Perhaps in the coming weeks, someone will have the opportunity to get some rest. But what summer awaits us?

It will be a summer in which the usual habits will have to be changed if we want to safeguard our health and our lives.

A summer in which we should limit hugs, feed on looks, and be constantly attentive to minimum hygiene standards.

Summer always remains an essential time for rest and refreshment. Never before have we needed to recharge ourselves to face a winter that promises to be tough.

Summer has always been synonymous with freedom, now it becomes an experience of “probation”. Without committing a crime, everyone lives by the restrictions of socializing, relationships, and health.

For many people, summer is the time of light-heartedness. This summer there is a risk that we all run and it is that of wanting to recover everything that has not been done in the months of lockdown.

I believe it is essential during this summer to put the experience of the past few months in order. The pandemic has given us a box full of memories. Some of them we would like to erase, others we need to cherish. Putting order into the whirlwind we have lived that will help us to dream with our hearts filled with Christian hope. This is because summer is a time of questions of meaning, of balances and departures.

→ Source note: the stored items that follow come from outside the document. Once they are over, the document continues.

-- ==== Sys2Proof/Machine/Memory.lean ====
section
/-!
DEFINITION. Slice memory: stored words, regions, encipherment, the flip mask, error reporting, dirty maps and the
merge buffer (R68 to R77, R302 to R350, R742). Slice offsets are 29 bits; code words are 32 bytes.
-/
namespace Sys2Proof.Machine

/-- Who reads or writes a slice: the AGENT codes of SLC_ERR_FIRST. -/
inductive Agent where
  | lift | rmw | merge | host | nbu | scrubber | loader
  deriving DecidableEq, Repr

def Agent.code : Agent → Nat
  | .lift => 0 | .rmw => 1 | .merge => 2 | .host => 3 | .nbu => 4 | .scrubber => 5 | .loader => 6

/-- The TARGET code of SLC_FLIP_CTRL that selects a writer; the loader writes as host traffic does (R94). -/
def Agent.target : Agent → Nat
  | .lift => 1 | .rmw => 1 | .merge => 1 | .host => 2 | .nbu => 3 | .scrubber => 4 | .loader => 2

/-! Stored bytes. -/

def wordBase (o : Nat) : Nat := o / 32 * 32

def storedKey (i o j : Nat) : Nat := (i * 2 ^ 24 + o % 2 ^ 29 / 32) * 64 + j

/-- What an unlisted stored byte reads as: the fill of R333, zero data with the check bytes of its own offset. -/
def storedUnlisted (o j : Nat) : Byte :=
  if j < 32 then 0#8 else BitVec.ofNat 8 (nth (checkBytes (List.replicate 32 0) (wordBase o % 2 ^ 29)) (j - 32) 0)

def storedWord (s : State) (i o : Nat) : List Nat :=
  (List.range 36).map (fun j => (KMap.get (storedUnlisted o j) s.stored (storedKey i o j)).toNat)

/-- The 36 bytes of a word stored, from byte `j` on. -/
def putStored (i o : Nat) : Nat → List Nat → State → State
  | _, [], s => s
  | j, b :: bs, s =>
    putStored i o (j + 1) bs
      { s with stored := KMap.put (storedUnlisted o j) s.stored (storedKey i o j) (BitVec.ofNat 8 b) }

/-- A slice whose every word holds the fill (R333). -/
def sliceFill (i : Nat) (s : State) : State :=
  { s with stored := s.stored.dropRange (storedKey i 0 0) (storedKey (i + 1) 0 0) }

/-! Regions (R311 to R318). -/

structure Region where
  isOpen : Bool
  enc : Bool
  strict : Bool
  hostRd : Bool
  hostWr : Bool
  keySlot : Nat
  deriving DecidableEq, Repr

/-- The region of a word that no entry covers (R313). -/
def Region.plain : Region := ⟨false, false, false, true, true, 0⟩

/-- Whether entry e of a slice's region table covers an offset. -/
def regionCovers (s : State) (i e o : Nat) : Bool :=
  let g := fun f : Field => s.get (f.at [i, e])
  let unit := bits o 0 23 / 2 ^ 16
  g R.SLC_REGION_VALID == 1 && bit (g R.SLC_REGION_LAYER_MASK) (bits o 26 3)
    && bit (g R.SLC_REGION_BANK_MASK) (bits o 23 3)
    && decide (g R.SLC_REGION_FIRST_64K ≤ unit) && decide (unit ≤ g R.SLC_REGION_LAST_64K)

def regionOf (s : State) (i o : Nat) : Region :=
  match (List.range 8).find? (fun e => regionCovers s i e o) with
  | none => .plain
  | some e =>
    let g := fun f : Field => s.get (f.at [i, e])
    ⟨g R.SLC_REGION_KIND == 1, g R.SLC_REGION_ENC == 1, g R.SLC_REGION_ECC_MODE == 1, g R.SLC_REGION_HOST_RD == 1,
      g R.SLC_REGION_HOST_WR == 1, g R.SLC_REGION_KEY_SLOT⟩

/-- The key in a slot: none while EMPTY (R325). -/
def keyOf (s : State) (i k : Nat) : Option (List Nat) :=
  match KMap.get [] (s.slice i).keys k with
  | [] => none
  | b => some b

/-- Encipherment or decipherment of one code word (R319, R320). -/
def cipher (decrypt : Bool) (key : List Nat) (i o : Nat) (d : List Nat) : List Nat :=
  xtsUnit decrypt (key.take 32) (key.drop 32) ((i * 2 ^ 29 + o) / 32) d

/-! Error reporting (R347 to R349). -/

def errRecord (i o cls agent : Nat) (s : State) : State :=
  let fn := s.get R.LHT_FN_FN
  let put := fun (off c a f v : Field) (t : State) =>
    ((((t.set (off.at [i]) o).set (c.at [i]) cls).set (a.at [i]) agent).set (f.at [i]) fn).set (v.at [i]) 1
  let s :=
    if s.get (R.SLC_ERR_FIRST_VALID.at [i]) == 1 then s
    else put R.SLC_ERR_FIRST_OFFSET R.SLC_ERR_FIRST_CLASS R.SLC_ERR_FIRST_AGENT R.SLC_ERR_FIRST_FN R.SLC_ERR_FIRST_VALID s
  put R.SLC_ERR_LAST_OFFSET R.SLC_ERR_LAST_CLASS R.SLC_ERR_LAST_AGENT R.SLC_ERR_LAST_FN R.SLC_ERR_LAST_VALID s

/-- One decode outcome counted, recorded and raised. A CORRECTED word of a STRICT region counts as DATA to every reader
but the scrubber (R316). -/
def noteOutcome (i o : Nat) (agent : Agent) (strict : Bool) (c : ReadClass) (s : State) : State :=
  let bad := fun (cls code : Nat) (t : State) =>
    raiseOnce code i o (errRecord i o cls agent.code (t.bump (R.SLC_UE_COUNT_COUNT.at [i])))
  match c with
  | .clean => s
  | .corrected p =>
    if strict && agent != .scrubber then bad 1 0x0E11 s
    else
      let s := s.bump (R.SLC_CE_COUNT_COUNT.at [i])
      let s := s.modSlice i (fun v => { v with winCount := v.winCount + 1 })
      (((s.set (R.SLC_CE_LAST_OFFSET.at [i]) o).set (R.SLC_CE_LAST_SYMBOL.at [i]) p).set
        (R.SLC_CE_LAST_AGENT.at [i]) agent.code).set (R.SLC_CE_LAST_FN.at [i]) (s.get R.LHT_FN_FN)
  | .poisoned =>
    raiseOnce 0x0E13 i o (errRecord i o 3 agent.code (s.bump (R.SLC_POISON_COUNT_COUNT.at [i])))
  | .address => bad 2 0x0E12 s
  | .data => bad 1 0x0E11 s
  | .noKey => bad 4 0x0E15 s

/-! Reads and writes of one code word. -/

/-- A word as one read of it finds it: whether it is uncorrectable for this reader, and the data delivered. -/
structure WordRead where
  bad : Bool
  data : List Nat
  deriving DecidableEq, Repr

/-- A code word as a read through its region finds it: its outcome, and the data delivered, deciphered where it is good and as
read where it is not (R305, R316, R321 to R323). -/
def lookWord (s : State) (i o : Nat) : ReadClass × WordRead :=
  let o := wordBase o
  let r := regionOf s i o
  let w := storedWord s i o
  let (c, d) := decodeWord w o
  match (if r.enc then keyOf s i r.keySlot else some []) with
  | none => (.noKey, ⟨true, w.take 32⟩)
  | some k =>
    if c.bad r.strict then (c, ⟨true, w.take 32⟩) else (c, ⟨false, if r.enc then cipher true k i o d else d⟩)

/-- A code word read through its region, and its outcome counted (R347). -/
def readWord (agent : Agent) (i o : Nat) (s : State) : WordRead × State :=
  let (c, r) := lookWord s i o
  (r, noteOutcome i (wordBase o) agent (regionOf s i o).strict c s)

/-- A code word read as stored, without deciphering, for a read-modify-write or the scrubber (R321, R330). -/
def readRaw (agent : Agent) (i o : Nat) (s : State) : ReadClass × List Nat × State :=
  let o := wordBase o
  let (c, d) := decodeWord (storedWord s i o) o
  (c, d, noteOutcome i o agent (regionOf s i o).strict c s)

/-- The bit of a dirty map set for the page of a written word (R742). -/
def markDirty (i o : Nat) (s : State) : State :=
  let g := o / 65536
  let f := R.CKP_MAP_BITS.at [i, g / 32]
  let w := s.get f
  if bit w (g % 32) then s
  else (s.set f (w + 2 ^ (g % 32))).count (R.CKP_DIRTY_PAGES.at [i])

/-- Whether the flip mask takes a write by an agent (R344); TARGET 5–7 act as 0. -/
def flipTakes (s : State) (i : Nat) (agent : Agent) : Bool :=
  let t := s.get (R.SLC_FLIP_CTRL_TARGET.at [i])
  s.flag (R.SLC_FLIP_CTRL_ARM.at [i]) && (t == 0 || t ≥ 5 || t == agent.target)

/-- The flip mask as 36 bytes (R343). -/
def flipMask (s : State) (i : Nat) : List Nat :=
  ((List.range 9).map (fun j => (leBytes 4 (s.get (R.SLC_FLIP_MASK.at [i, j]))).map (fun b => b.toNat))).flatten

/-- The mask consumed (R345). -/
def flipConsume (i : Nat) (s : State) : State :=
  let s := (s.set (R.SLC_FLIP_CTRL_ARM.at [i]) 0).set (R.SLC_FLIP_CTRL_FIRED.at [i]) 1
  let s := (List.range 9).foldl (fun t j => t.set (R.SLC_FLIP_MASK.at [i, j]) 0) s
  raise 0x0E17 i 0 (s.set (R.SLC_FLIP_ADDR_ADDR_XOR.at [i]) 0)

/-- A whole word stored: encoded, poisoned if asked, and corrupted by an armed mask (R304, R340, R344). -/
def storeBare (agent : Agent) (i o : Nat) (data : List Nat) (poison : Bool) (s : State) : State :=
  let o := wordBase o
  if flipTakes s i agent then
    let folded := o.xor (s.get (R.SLC_FLIP_ADDR_ADDR_XOR.at [i]))
    let w := if poison then poisonWord data folded else encodeWord data folded
    flipConsume i (putStored i o 0 ((xorBytes w (flipMask s i)).take 36) s)
  else putStored i o 0 ((if poison then poisonWord data o else encodeWord data o).take 36) s

/-- A whole word stored, and its page dirty unless the scrubber rewrites it (R742). -/
def storeWord (agent : Agent) (i o : Nat) (data : List Nat) (poison : Bool) (s : State) : State :=
  storeBare agent i o data poison (if agent == .scrubber then s else markDirty i (wordBase o) s)

/-- A whole word written through its region: enciphered where the region asks for it. Into an enciphered region whose slot
is EMPTY the word is written poisoned with zero data (R322, R323). -/
def writeWord (agent : Agent) (i o : Nat) (data : List Nat) (poison : Bool) (s : State) : State :=
  let r := regionOf s i o
  if r.enc then
    match keyOf s i r.keySlot with
    | none => storeWord agent i o (List.replicate 32 0) true (noteOutcome i (wordBase o) agent r.strict .noKey s)
    | some k => storeWord agent i o (cipher false k i (wordBase o) data) poison s
  else storeWord agent i o data poison s

/-- The bytes of `new` where the mask has a bit, else those of `old`. -/
def maskMerge (mask : Nat) (old new : List Nat) : List Nat :=
  (List.range 32).map (fun k => if bit mask k then nth new k 0 else nth old k 0)

/-- A read-modify-write, and whether its old word was uncorrectable: then the data bytes as they were read are merged (R330). -/
def rmwWord (agent : Agent) (i o mask : Nat) (new : List Nat) (poison : Bool) (s : State) : Bool × State :=
  let old := storedWord s i (wordBase o)
  let (c, d, s) := readRaw agent i o s
  let bad := c.bad (regionOf s i o).strict
  (bad, storeWord agent i o (maskMerge mask (if bad then old.take 32 else d) new) (bad || poison) s)

/-! The merge buffer (R73 to R76). -/

def fullMask : Nat := 2 ^ 32 - 1

/-- An entry triggered in cycle `t`, if nothing has triggered it earlier. -/
def MergeEntry.trigger (t : Nat) (e : MergeEntry) : MergeEntry :=
  { e with trig := some (match e.trig with
      | some u => Nat.min u t
      | none => t) }

/-- A narrow write that arrives in cycle `t`: merged into the entry of its word, or a new entry; a seventeenth entry triggers
the oldest, and a full mask triggers its own in the next cycle (R73, R74). -/
def mergePut (i t o mask : Nat) (bytes : List Nat) (poison : Bool) (s : State) : State :=
  let o := wordBase o
  let full := fun (e : MergeEntry) => if e.mask == fullMask then e.trigger (t + 1) else e
  s.modSlice i (fun v =>
    if v.merge.any (fun e => e.word == o) then
      { v with merge := v.merge.map (fun e =>
          if e.word == o then
            full { e with mask := e.mask.lor mask, bytes := maskMerge mask e.bytes bytes, poison := e.poison || poison }
          else e) }
    else
      let es := match v.merge with
        | e :: r => if r.length ≥ 15 then e.trigger t :: r else v.merge
        | [] => []
      { v with merge := es ++ [full ⟨o, mask, bytes, t, none, poison⟩] })

/-- Of two triggered entries the one that commits first: the lower trigger, then the earlier in the buffer (R75). -/
def firstTriggered : List MergeEntry → Option MergeEntry
  | [] => none
  | e :: es =>
    match e.trig, firstTriggered es with
    | none, r => r
    | some _, none => some e
    | some t, some f => if f.trig.getD 0 < t then some f else some e

/-- The entry whose commit is next, in a cycle at or after its trigger (R75). -/
def nextMerge (i c : Nat) (s : State) : Option MergeEntry :=
  match firstTriggered (s.slice i).merge with
  | some e => if e.trig.getD 0 ≤ c then some e else none
  | none => none

/-- The cycles for which a commit holds the slice port (R75). -/
def MergeEntry.len (e : MergeEntry) : Nat := if e.mask == fullMask then 1 else 18

/-- An entry commits: a full mask writes the word, a partial one is a read-modify-write (R75, R331); whether the old word was
uncorrectable. -/
def mergeCommit (i : Nat) (e : MergeEntry) (s : State) : Bool × State :=
  let s := s.modSlice i (fun v => { v with merge := v.merge.erase e })
  if e.mask == fullMask then (false, storeWord .merge i e.word e.bytes e.poison s)
  else rmwWord .merge i e.word e.mask e.bytes e.poison s

end Sys2Proof.Machine
end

This summer we should take some time to give thanks to God for the experience of the pandemic and reflect on what He has taught us. The “limits” ask questions of meaning that challenge our faith and living in reciprocity. It is certain that this experience has led us to rediscover values such as solidarity, volunteerism, welcoming, gratitude for those who sacrifice themselves for others. These values must now be taken on to build the future together.

These past months are a bit like the treasure from which, over time, we could draw old but always new life experiences. That is why I am convinced that as believers, we must give thanks to God for this experience because we have the capacity to dream and as Christians above all to hope.

I end this reflection by thanking those who have enriched this blog with their reflections that will start again in September. Happy summer to everyone!